Радость обретения истины в «Трехгрошовой опере» важнее самой истины, истина может быть сколь угодно горькой — весело оттого, что она раскрыта, запечатлена и обнародована. Таким образом, цинизм данного художественного произведения предстает перед нами обоюдоострым: как цинизм изображенных на сцене общественных условий и как циничное разоблачительное отношение действующих лиц к этим условиям.

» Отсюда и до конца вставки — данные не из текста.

theorem applyBlob_grows {s0 s : State} (b) (key) (port) (h : Grows s0 s) : Grows s0 (applyBlob b key port s) := by
  unfold applyBlob
  try dsimp only
  split
  · exact Grows.put (by assumption) rfl
  · exact installWire_grows _ _ _ (by assumption)
  · exact Grows.put (by assumption) rfl
  · exact installWire_grows _ _ _ (by assumption)
  · exact setWire_grows _ _ (by assumption)
  · refine setWire_grows _ _ ?_
    assumption
  · exact Grows.put (by assumption) rfl

theorem journalPend_grows {s0 s : State} (p) (op) (body) (cause)
    (h : Grows s0 s) : Grows s0 (journalPend p op body cause s) := by
  unfold journalPend
  try dsimp only
  exact journal_grows _ _ _ _ _ _ (by assumption)

theorem markLease_grows {s0 s : State} (d) (h : Grows s0 s) : Grows s0 (markLease d s) := by
  unfold markLease
  try dsimp only
  exact setAcct_grows _ _ (by assumption)

theorem endLease_grows {s0 s : State} (d) (h : Grows s0 s) : Grows s0 (endLease d s) := by
  unfold endLease
  try dsimp only
  exact markLease_grows _ (revokeDike_grows _ (flushDike_grows _ (setIntake_grows _ _ (Grows.put
    (by assumption) rfl))))

theorem putLease_grows {s0 s : State} (d) (o) (h : Grows s0 s) : Grows s0 (putLease d o s) := by
  unfold putLease
  try dsimp only
  refine markLease_grows _ ?_
  split
  · exact requantum_grows _ _ (Grows.put (by assumption) rfl)
  · exact setIntake_grows _ _ (grantQueues_grows _ _ (Grows.put (by assumption) rfl))

theorem doLease_grows {s0 s : State} (t) (d) (o) (h : Grows s0 s) : Grows s0 (doLease t d o s) := by
  unfold doLease
  try dsimp only
  split
  · exact refusedWith_grows _ _ (by assumption)
  · refine done_grows _ ?_
    split
    · exact endLease_grows _ (by assumption)
    · exact putLease_grows _ _ (by assumption)

theorem takeBlob_grows {s0 s : State} (b) (opened) (doe) (port) (cause)
    (h : Grows s0 s) : Grows s0 (takeBlob b opened doe port cause s) := by
  unfold takeBlob
  try dsimp only
  split
  · refine applyBlob_grows _ _ _ ?_
    refine Grows.put ?_ rfl
    split
    · assumption
    · exact Grows.put (by assumption) rfl
  · refine raise_grows _ ?_
    refine bump_grows _ _ ?_
    refine Grows.put ?_ rfl
    split
    · assumption
    · exact Grows.put (by assumption) rfl

theorem doInstallKey_grows {s0 s : State} (t) (b) (opened) (h : Grows s0 s) : Grows s0 (doInstallKey t b opened s) := by
  unfold doInstallKey
  try dsimp only
  split
  · exact done_grows _ (takeBlob_grows _ _ _ _ _ (by assumption))
  · exact refusedWith_grows _ _ (takeBlob_grows _ _ _ _ _ (by assumption))

theorem tableResult_grows {s0 s : State} (cmd) (cause) (entry) (h : Grows s0 s) : Grows s0 (tableResult cmd cause entry s) := by
  unfold tableResult
  try dsimp only
  exact Grows.put (by assumption) rfl
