-- ==== Sys2Proof/Laws/GrowsEdge.lean ====
section
/-! SUPPORT. Each operation lets grow what Safety.Grows names: messages, replay, Nodor, SPDM, start-up, supply and registers.
`f_grows`: if `s` has grown from `s0`, so has what `f` makes of `s`. -/

namespace Sys2Proof.Machine

open Sys2Proof.Safety

theorem onRequestBytes_grows {s0 s : State} (sseq) (m) (h : Grows s0 s) : Grows s0 (onRequestBytes sseq m s) := by
  unfold onRequestBytes
  try dsimp only
  split
  · assumption
  · split
    · exact raise_grows _ (by assumption)
    · split
      · exact misdirect_grows _ (by assumption)
      · exact addWait_grows _ (noteFirst_grows _ _ (by assumption))

theorem forwardNamed_grows {s0 s : State} (kind) (c) (h : Grows s0 s) : Grows s0 (forwardNamed kind c s) := by
  unfold forwardNamed
  try dsimp only
  split
  · exact raise_grows _ (consumeNow_grows _ _ _ _ (by assumption))
  · exact sendMsg_grows _ _ _ _ _ (takeSseq_grows (consumeNow_grows _ _ _ _ (by assumption)))

theorem onNamed_grows {s0 s : State} (kind) (wait) (c) (h : Grows s0 s) : Grows s0 (onNamed kind wait c s) := by
  unfold onNamed
  try dsimp only
  split
  · assumption
  · split
    · exact addWait_grows _ (noteFirst_grows _ _ (by assumption))
    · split
      · exact forwardNamed_grows _ _ (by assumption)
      · exact misdirect_grows _ (by assumption)

theorem onNamedBytes_grows {s0 s : State} (kind) (sseq) (wait) (m)
    (h : Grows s0 s) : Grows s0 (onNamedBytes kind sseq wait m s) := by
  unfold onNamedBytes
  try dsimp only
  split
  · exact raise_grows _ (by assumption)
  · exact onNamed_grows _ _ _ (by assumption)

theorem deliver_grows {s0 s : State} (sseq) (m) (h : Grows s0 s) : Grows s0 (deliver sseq m s) := by
  unfold deliver
  try dsimp only
  split
  · exact onRingBlock_grows _ (by assumption)
  · exact onProbe_grows _ (by assumption)
  · refine onFoldRecord_grows _ ?_
    assumption
  · exact onAdmitQuery_grows _ (by assumption)
  · exact onVerdict_grows _ (by assumption)
  · split
    · exact misdirect_grows _ (by assumption)
    · assumption
  · exact onRequestBytes_grows _ _ (by assumption)
  · exact onNamedBytes_grows _ _ _ _ (by assumption)
  · refine onNamedBytes_grows _ _ _ _ ?_
    assumption
  · exact onGrant_grows _ (by assumption)
  · exact onGrantAck_grows _ (by assumption)
  · exact onStatePush_grows _ (by assumption)
  · refine onRelease_grows _ ?_
    assumption
  · exact onPulse_grows _ (by assumption)
  · refine onTokenNote_grows _ ?_
    assumption
  · exact onNoteAck_grows _ (by assumption)
  · refine onReject_grows _ ?_
    assumption
  · exact onRecall_grows _ (by assumption)
  · exact onHistoryQuery_grows _ (by assumption)
  · exact onFragmentPut_grows _ (by assumption)
  · refine onFragmentAck_grows _ ?_
    assumption
  · refine onFragmentGet_grows _ ?_
    assumption
  · exact onFragmentData_grows _ (by assumption)
  · exact onFragmentFree_grows _ (by assumption)
  · refine onFragmentLost_grows _ ?_
    assumption
  · assumption
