theorem execOutTailWrite_only {pts} {s0 s : State} {t} (hp : within [.hif, .mem] pts = true) {channel tail}
    (e : execOutTailWrite channel tail s = .next t) (h : Only pts s0 s) : Only pts s0 t := by
  unfold execOutTailWrite at e
  try dsimp only at e
  split at e
  · injection e with e
    subst e
    exact flushRecords_only (within_trans rfl hp) _ _ (setChannel_only (within_trans rfl hp) _ _ (by assumption))
  · injection e with e
    subst e
    assumption

theorem ownerStatePush_only {pts} {s0 s : State}
    (hp : within [.sqs, .fab, .hif, .hlt, .status, .counters, .mem, .free] pts = true) (m) (h :
    Only pts s0 s) : Only pts s0 (ownerStatePush m s) := by
  unfold ownerStatePush
  try dsimp only
  refine sluIn_only (within_trans rfl hp) _ _ _ _ ?_ ?_
  · intro _ _ _
    split
    · split
      · exact raise_only (within_trans rfl hp) _ (by assumption)
      · split
        · assumption
        · exact embedNext_only (within_trans rfl hp) _ (takeTail_only (within_trans rfl hp) _ _ (by assumption))
    · split
      · exact Only.put [.sqs] (within_trans rfl hp) (by assumption) rfl
      · exact raise_only (within_trans rfl hp) _ (by assumption)
  · assumption

theorem onStatePush_only {pts} {s0 s : State}
    (hp : within [.sqs, .slc, .fab, .wei, .hif, .hlt, .status, .counters, .mem, .free] pts = true) (m) (h :
    Only pts s0 s) : Only pts s0 (onStatePush m s) := by
  unfold onStatePush
  try dsimp only
  split
  · exact keeperStatePush_only (within_trans rfl hp) _ (by assumption)
  · exact ownerStatePush_only (within_trans rfl hp) _ (by assumption)

theorem sendTail_only {pts} {s0 s : State} (hp : within [.sqs, .fab, .wei, .hlt] pts = true) (slot) (pos) (token)
    (h : Only pts s0 s) : Only pts s0 (sendTail slot pos token s) := by
  unfold sendTail
  try dsimp only
  split
  · exact ownerSend_only (within_trans rfl hp) _ _ _ _ (sendState_only (within_trans rfl hp) _ _ _ _ (by assumption))
  · assumption

theorem ownerToken_only {pts} {s0 s : State} (hp : within [.sqs, .fab, .wei, .hlt] pts = true) (slot) (token)
    (h : Only pts s0 s) : Only pts s0 (ownerToken slot token s) := by
  unfold ownerToken
  try dsimp only
  split
  · split
    · split
      · exact updOwned_only (within_trans rfl hp) _ _ (sendTail_only (within_trans rfl hp) _ _ _ (ownerSend_only
          (within_trans rfl hp) _ _ _ _ (updOwned_only (within_trans rfl hp) _ _ (updSeq_only
          (within_trans rfl hp) _ _ (by assumption)))))
      · exact ownerSend_only (within_trans rfl hp) _ _ _ _ (updOwned_only (within_trans rfl hp) _ _ (updSeq_only
          (within_trans rfl hp) _ _ (by assumption)))
    · split
      · split
        · exact updOwned_only (within_trans rfl hp) _ _ (sendTail_only (within_trans rfl hp) _ _ _ (ownerSend_only
            (within_trans rfl hp) _ _ _ _ (updOwned_only (within_trans rfl hp) _ _ (updSeq_only
            (within_trans rfl hp) _ _ (by assumption)))))
        · exact ownerSend_only (within_trans rfl hp) _ _ _ _ (updOwned_only (within_trans rfl hp) _ _ (updSeq_only
            (within_trans rfl hp) _ _ (by assumption)))
      · split
        · exact updOwned_only (within_trans rfl hp) _ _ (sendTail_only (within_trans rfl hp) _ _ _ (ownerSend_only
            (within_trans rfl hp) _ _ _ _ (updOwned_only (within_trans rfl hp) _ _ (updSeq_only
            (within_trans rfl hp) _ _ (by assumption)))))
        · exact ownerSend_only (within_trans rfl hp) _ _ _ _ (updOwned_only (within_trans rfl hp) _ _ (updSeq_only
            (within_trans rfl hp) _ _ (by assumption)))
  · assumption

theorem setCoding_only {pts} {s0 s : State} (hp : within [.cmp] pts = true) (i) (c) (h : Only pts s0 s) :
    Only pts s0 (setCoding i c s) := by
  unfold setCoding
  try dsimp only
  exact Only.put [.cmp] (within_trans rfl hp) (by assumption) rfl

theorem sendFrag_only {pts} {s0 s : State} (hp : within [.fab, .wei, .hlt] pts = true) (dest) (i) (f) (h_) (h :
    Only pts s0 s) : Only pts s0 (sendFrag dest i f h_ s) := by
  unfold sendFrag
  try dsimp only
  exact sendPieces_only (within_trans rfl hp) _ _ _ _ _ _ (by assumption)

theorem startRebuild_only {pts} {s0 s : State} (hp : within [.cmp, .fab, .wei, .hif, .hlt, .status] pts = true) (i) (c) (h :
    Only pts s0 s) : Only pts s0 (startRebuild i c s) := by
  unfold startRebuild
  try dsimp only
  refine Only.foldl (fun _ _ _ => ?_) ?_
  · split
    · split
      · exact chargeTier_only (within_trans rfl hp) _ _ _ (setCoding_only (within_trans rfl hp) _ _ (by assumption))
      · assumption
    · split
      · assumption
      · exact sendFrag_only (within_trans rfl hp) _ _ _ _ (by assumption)
  · exact setCoding_only (within_trans rfl hp) _ _ (by assumption)

theorem losePage_only {pts} {s0 s : State} (hp : within [.sqs, .pgm] pts = true) (i) (h : Only pts s0 s) :
    Only pts s0 (losePage i s) := by
  unfold losePage
  try dsimp only
  refine Only.foldl (fun _ _ _ => ?_) ?_
  · exact resumeWait_only (within_trans rfl hp) _ _ (by assumption)
  · refine Only.foldl (fun _ _ _ => ?_) ?_
    · exact removePrefix_only (within_trans rfl hp) _ (by assumption)
    · exact updDesc_only (within_trans rfl hp) _ _ (by assumption)

theorem damagePage_only {pts} {s0 s : State} (hp : within [.sqs, .pgm, .cmp, .fab, .wei, .hif, .hlt, .status] pts = true) (i)
    (h : Only pts s0 s) : Only pts s0 (damagePage i s) := by
  unfold damagePage
  try dsimp only
  split
  · assumption
  · split
    · assumption
    · split
      · split
        · exact startRebuild_only (within_trans rfl hp) _ _ (updDesc_only (within_trans rfl hp) _ _ (by assumption))
        · exact losePage_only (within_trans rfl hp) _ (by assumption)
      · exact losePage_only (within_trans rfl hp) _ (by assumption)

theorem noteReduced_only {pts} {s0 s : State} (hp : within [.cmp, .hif, .status] pts = true) (c) (h :
    Only pts s0 s) : Only pts s0 (noteReduced c s) := by
  unfold noteReduced
  try dsimp only
  split
  · exact Only.put [.cmp] (within_trans rfl hp) (raiseIf_only (within_trans rfl hp) _ _ (by assumption)) rfl
  · exact raiseIf_only (within_trans rfl hp) _ _ (by assumption)

theorem putFrag_only {pts} {s0 s : State} (hp : within [.pgm, .cmp, .fab, .wei, .hif, .hlt, .status] pts = true) (i)
    (f) (h : Only pts s0 s) : Only pts s0 (putFrag i f s) := by
  unfold putFrag
  try dsimp only
  split
  · assumption
  · split
    · exact sendFrag_only (within_trans rfl hp) _ _ _ _ (setCoding_only (within_trans rfl hp) _ _ (noteReduced_only
        (within_trans rfl hp) _ (by assumption)))
    · split
      · exact setCoding_only (within_trans rfl hp) _ _ (noteReduced_only (within_trans rfl hp) _ (by assumption))
      · exact raise_only (within_trans rfl hp) _ (decRef_only (within_trans rfl hp) _ (setCoding_only
          (within_trans rfl hp) _ _ (noteReduced_only (within_trans rfl hp) _ (by assumption))))

theorem execFragmentPutTimeout_only {pts} {s0 s : State} {t}
    (hp : within [.pgm, .cmp, .fab, .wei, .hif, .hlt, .status] pts = true) {desc frag}
    (e : execFragmentPutTimeout desc frag s = .next t) (h : Only pts s0 s) : Only pts s0 t := by
  unfold execFragmentPutTimeout at e
  try dsimp only at e
  split at e
  · injection e with e
    subst e
    assumption
  · injection e with e
    subst e
    split
    · exact putFrag_only (within_trans rfl hp) _ _ (by assumption)
    · assumption

theorem execRebuildTimeout_only {pts} {s0 s : State} {t} (hp : within [.sqs, .pgm, .cmp, .hif, .status] pts = true)
    {desc} (e : execRebuildTimeout desc s = .next t) (h : Only pts s0 s) : Only pts s0 t := by
  unfold execRebuildTimeout at e
  try dsimp only at e
  split at e
  · injection e with e
    subst e
    assumption
  · injection e with e
    subst e
    split
    · exact losePage_only (within_trans rfl hp) _ (raise_only (within_trans rfl hp) _ (setCoding_only
        (within_trans rfl hp) _ _ (by assumption)))
    · assumption

theorem fragAnswer_only {pts} {s0 s : State} (hp : within [.fab, .wei, .hlt] pts = true) (dest) (kind) (status) (h_)
    (bytes) (h : Only pts s0 s) : Only pts s0 (fragAnswer dest kind status h_ bytes s) := by
  unfold fragAnswer
  try dsimp only
  exact sendFrag_only (within_trans rfl hp) _ _ _ _ (by assumption)

theorem fragIn_only {pts} {s0 s : State} (hp : within [.fab, .hif, .hlt, .status, .counters, .mem] pts = true)
    (kind) (act) (m) (Hact : ∀ a0 a1, Only pts s0 a1 → Only pts s0 (act a0 a1)) (h : Only pts s0 s) : Only pts s0
    (fragIn kind act m s) := by
  unfold fragIn
  try dsimp only
  split
  · assumption
  · split
    · exact raise_only (within_trans rfl hp) _ (by assumption)
    · split
      · exact misdirect_only (within_trans rfl hp) _ (by assumption)
      · apply Hact
        exact consumeUnnumbered_only (within_trans rfl hp) _ _ _ (by assumption)

theorem sendFrees_only {pts} {s0 s : State} (hp : within [.fab, .wei, .hlt] pts = true) (i) (c) (h :
    Only pts s0 s) : Only pts s0 (sendFrees i c s) := by
  unfold sendFrees
  try dsimp only
  refine Only.foldl (fun _ _ _ => ?_) ?_
  · exact sendFrag_only (within_trans rfl hp) _ _ _ _ (by assumption)
  · assumption

theorem freeFragments_only {pts} {s0 s : State} (hp : within [.cmp, .fab, .wei, .hlt] pts = true) (i) (d) (h :
    Only pts s0 s) : Only pts s0 (freeFragments i d s) := by
  unfold freeFragments
  try dsimp only
  split
  · assumption
  · split
    · assumption
    · split
      · exact sendFrees_only (within_trans rfl hp) _ _ (Only.put [.cmp] (within_trans rfl hp) (by assumption) rfl)
      · exact setCoding_only (within_trans rfl hp) _ _ (by assumption)

theorem onFragmentAck_only {pts} {s0 s : State}
    (hp : within [.pgm, .cmp, .fab, .wei, .hif, .hlt, .status, .counters, .mem] pts = true) (m) (h :
    Only pts s0 s) : Only pts s0 (onFragmentAck m s) := by
  unfold onFragmentAck
  try dsimp only
  refine fragIn_only (within_trans rfl hp) _ _ _ ?_ ?_
  · intro _ _ _
    split
    · assumption
    · split
      · assumption
      · split
        · split
          · exact sendFrees_only (within_trans rfl hp) _ _ (Only.put [.cmp] (within_trans rfl hp) (by assumption) rfl)
          · exact setCoding_only (within_trans rfl hp) _ _ (by assumption)
        · split
          · exact putFrag_only (within_trans rfl hp) _ _ (setCoding_only (within_trans rfl hp) _ _ (by assumption))
          · assumption
  · assumption

theorem storeRebuilt_only {pts} {s0 s : State} (hp : within [.pgm, .hif, .hlt, .status, .free] pts = true) (i) (d) (c) (bs) (h :
    Only pts s0 s) : Only pts s0 (storeRebuilt i d c bs s) := by
  unfold storeRebuilt
  try dsimp only
  refine updDesc_only (within_trans rfl hp) _ _ (chargeTier_only (within_trans rfl hp) _ _ _ ?_)
  split
  · dsimp only
    exact takeExtents_only (within_trans rfl hp) _ _ _ (by assumption)
  · exact takeMap_only (within_trans rfl hp) _ _ _ (takeExtents_only (within_trans rfl hp) _ _ _ (by assumption))

theorem tryRebuild_only {pts} {s0 s : State}
    (hp : within [.pgm, .cmp, .hif, .hlt, .status, .counters, .free] pts = true) (i) (h : Only pts s0 s) :
    Only pts s0 (tryRebuild i s) := by
  unfold tryRebuild
  try dsimp only
  split
  · split
    · assumption
    · split
      · assumption
      · split
        · exact blockDamaged_only (within_trans rfl hp) _ _ (by assumption)
        · refine bump_only (within_trans rfl hp) _ _ ?_
          refine storeRebuilt_only (within_trans rfl hp) _ _ _ _ ?_
          split
          · exact setCoding_only (within_trans rfl hp) _ _ (by assumption)
          · exact Only.put [.cmp] (within_trans rfl hp) (by assumption) rfl
  · assumption

theorem onFragmentData_only {pts} {s0 s : State}
    (hp : within [.pgm, .cmp, .fab, .hif, .hlt, .status, .counters, .mem, .free] pts = true) (m) (h :
    Only pts s0 s) : Only pts s0 (onFragmentData m s) := by
  unfold onFragmentData
  try dsimp only
  refine fragIn_only (within_trans rfl hp) _ _ _ ?_ ?_
  · intro _ _ _
    split
    · assumption
    · split
      · assumption
      · split
        · assumption
        · exact tryRebuild_only (within_trans rfl hp) _ (setCoding_only (within_trans rfl hp) _ _ (by assumption))
  · assumption

theorem onFragmentFree_only {pts} {s0 s : State}
    (hp : within [.cmp, .fab, .hif, .hlt, .status, .counters, .mem] pts = true) (m) (h : Only pts s0 s) :
    Only pts s0 (onFragmentFree m s) := by
  unfold onFragmentFree
  try dsimp only
  refine fragIn_only (within_trans rfl hp) _ _ _ ?_ ?_
  · intro _ _ _
    exact Only.put [.cmp] (within_trans rfl hp) (by assumption) rfl
  · assumption

theorem onFragmentGet_only {pts} {s0 s : State}
    (hp : within [.cmp, .fab, .wei, .hif, .hlt, .status, .counters, .mem] pts = true) (m) (h : Only pts s0 s) :
    Only pts s0 (onFragmentGet m s) := by
  unfold onFragmentGet
  try dsimp only
  refine fragIn_only (within_trans rfl hp) _ _ _ ?_ ?_
  · intro _ _ _
    split
    · exact fragAnswer_only (within_trans rfl hp) _ _ _ _ _ (by assumption)
    · split
      · exact fragAnswer_only (within_trans rfl hp) _ _ _ _ _ (chargeTier_only (within_trans rfl hp) _ _ _ (by assumption))
      · exact fragAnswer_only (within_trans rfl hp) _ _ _ _ _ (blockDamaged_only (within_trans rfl hp) _ _
          (fragAnswer_only (within_trans rfl hp) _ _ _ _ _ (chargeTier_only (within_trans rfl hp) _ _ _ (by assumption))))
  · assumption

theorem onFragmentLost_only {pts} {s0 s : State}
    (hp : within [.pgm, .cmp, .fab, .wei, .hif, .hlt, .status, .counters, .mem] pts = true) (m) (h :
    Only pts s0 s) : Only pts s0 (onFragmentLost m s) := by
  unfold onFragmentLost
  try dsimp only
  refine fragIn_only (within_trans rfl hp) _ _ _ ?_ ?_
  · intro _ _ _
    split
    · assumption
    · split
      · assumption
      · refine putFrag_only (within_trans rfl hp) _ _ ?_
        refine setCoding_only (within_trans rfl hp) _ _ ?_
        split
        · exact incRef_only (within_trans rfl hp) _ (by assumption)
        · assumption
  · assumption

theorem onFragmentPut_only {pts} {s0 s : State}
    (hp : within [.cmp, .fab, .wei, .hif, .hlt, .status, .counters, .mem] pts = true) (m) (h : Only pts s0 s) :
    Only pts s0 (onFragmentPut m s) := by
  unfold onFragmentPut
  try dsimp only
  refine fragIn_only (within_trans rfl hp) _ _ _ ?_ ?_
  · intro _ _ _
    split
    · exact fragAnswer_only (within_trans rfl hp) _ _ _ _ _ (raise_only (within_trans rfl hp) _ (by assumption))
    · exact fragAnswer_only (within_trans rfl hp) _ _ _ _ _ (chargeTier_only (within_trans rfl hp) _ _ _
        (Only.put [.cmp] (within_trans rfl hp) (by assumption) rfl))
  · assumption

theorem protectPages_only {pts} {s0 s : State} (hp : within [.pgm, .cmp, .fab, .wei, .hlt] pts = true) (h :
    Only pts s0 s) : Only pts s0 (protectPages s) := by
  unfold protectPages
  try dsimp only
  refine Only.foldl (fun _ _ _ => ?_) ?_
  · refine Only.foldl (fun _ _ _ => ?_) ?_
    · refine Only.foldl (fun _ _ _ => ?_) ?_
      · exact sendFrag_only (within_trans rfl hp) _ _ _ _ (by assumption)
      · assumption
    · exact Only.put [.cmp] (within_trans rfl hp) (decRef_only (within_trans rfl hp) _ (setCoding_only
        (within_trans rfl hp) _ _ (by assumption))) rfl
  · assumption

Тотальный цинизм героев «Трехгрошовой оперы», в котором отозвались и военный разгром Германии, и подавление возникших затем революционных волнений, и уродливый пошлый характер наступившей стабилизации, — это такое полное, такое яростное разочарование в капиталистической системе, такая ломка существующих понятий, убеждений и приверженностей, что он неизбежно расценивается нами как предвестие важных общественных перемен. Вот почему, помимо прочего, опера Брехта — Вейля была воспринята многими как пророчество роковых решительных событий: тогда еще никто не знал, в какую сторону двинется Германия.

* * *

Если ограничиться сказанным, можно создать весьма одностороннее, а в известном смысле и превратное представление о «Трехгрошовой опере». А между тем едкая сатира в опере Брехта — Вейля омыта, как горным воздухом, чистой лирической стихией. Цинические мотивы этого произведения возникают из непосредственного лирического чувства и лирикой утихомириваются. В свою очередь трогательная поэтическая тема находит разрешение в непристойностях, в карикатурах и передразниваниях. Есть все основания утверждать, что «Трехгрошовая опера» — самое трезвое и насмешливое произведение 20‑х годов, но столько же оснований полагать его самым романтическим и задушевным произведением этого времени. Можно сказать, разумеется, что {241} опера Брехта — Вейля — это яростное восстание против традиционного буржуазного гуманизма, последним оплотом — последним криком — которого было искусство экспрессионизма, а можно сказать, что после «Воццека» ни в одном другом музыкально-драматическом сочинении гуманистическая нота не прозвучала так проникновенно. По видимости, нежная, сострадательная душа оперы живет в музыке Курта Вейля, а в тексте Брехта звучат ее разоблачительные мотивы; однако же в меланхолии Вейля чувствуется ироническая усмешка, а в бесстрашных сарказмах Бертольта Брехта при некотором усердии — при наличии доброй воли — можно обнаружить надсадные слезные интонации. В лирике «Трехгрошовой оперы» дух немецких 20‑х годов выразился так же полно, как и в ее цинизме.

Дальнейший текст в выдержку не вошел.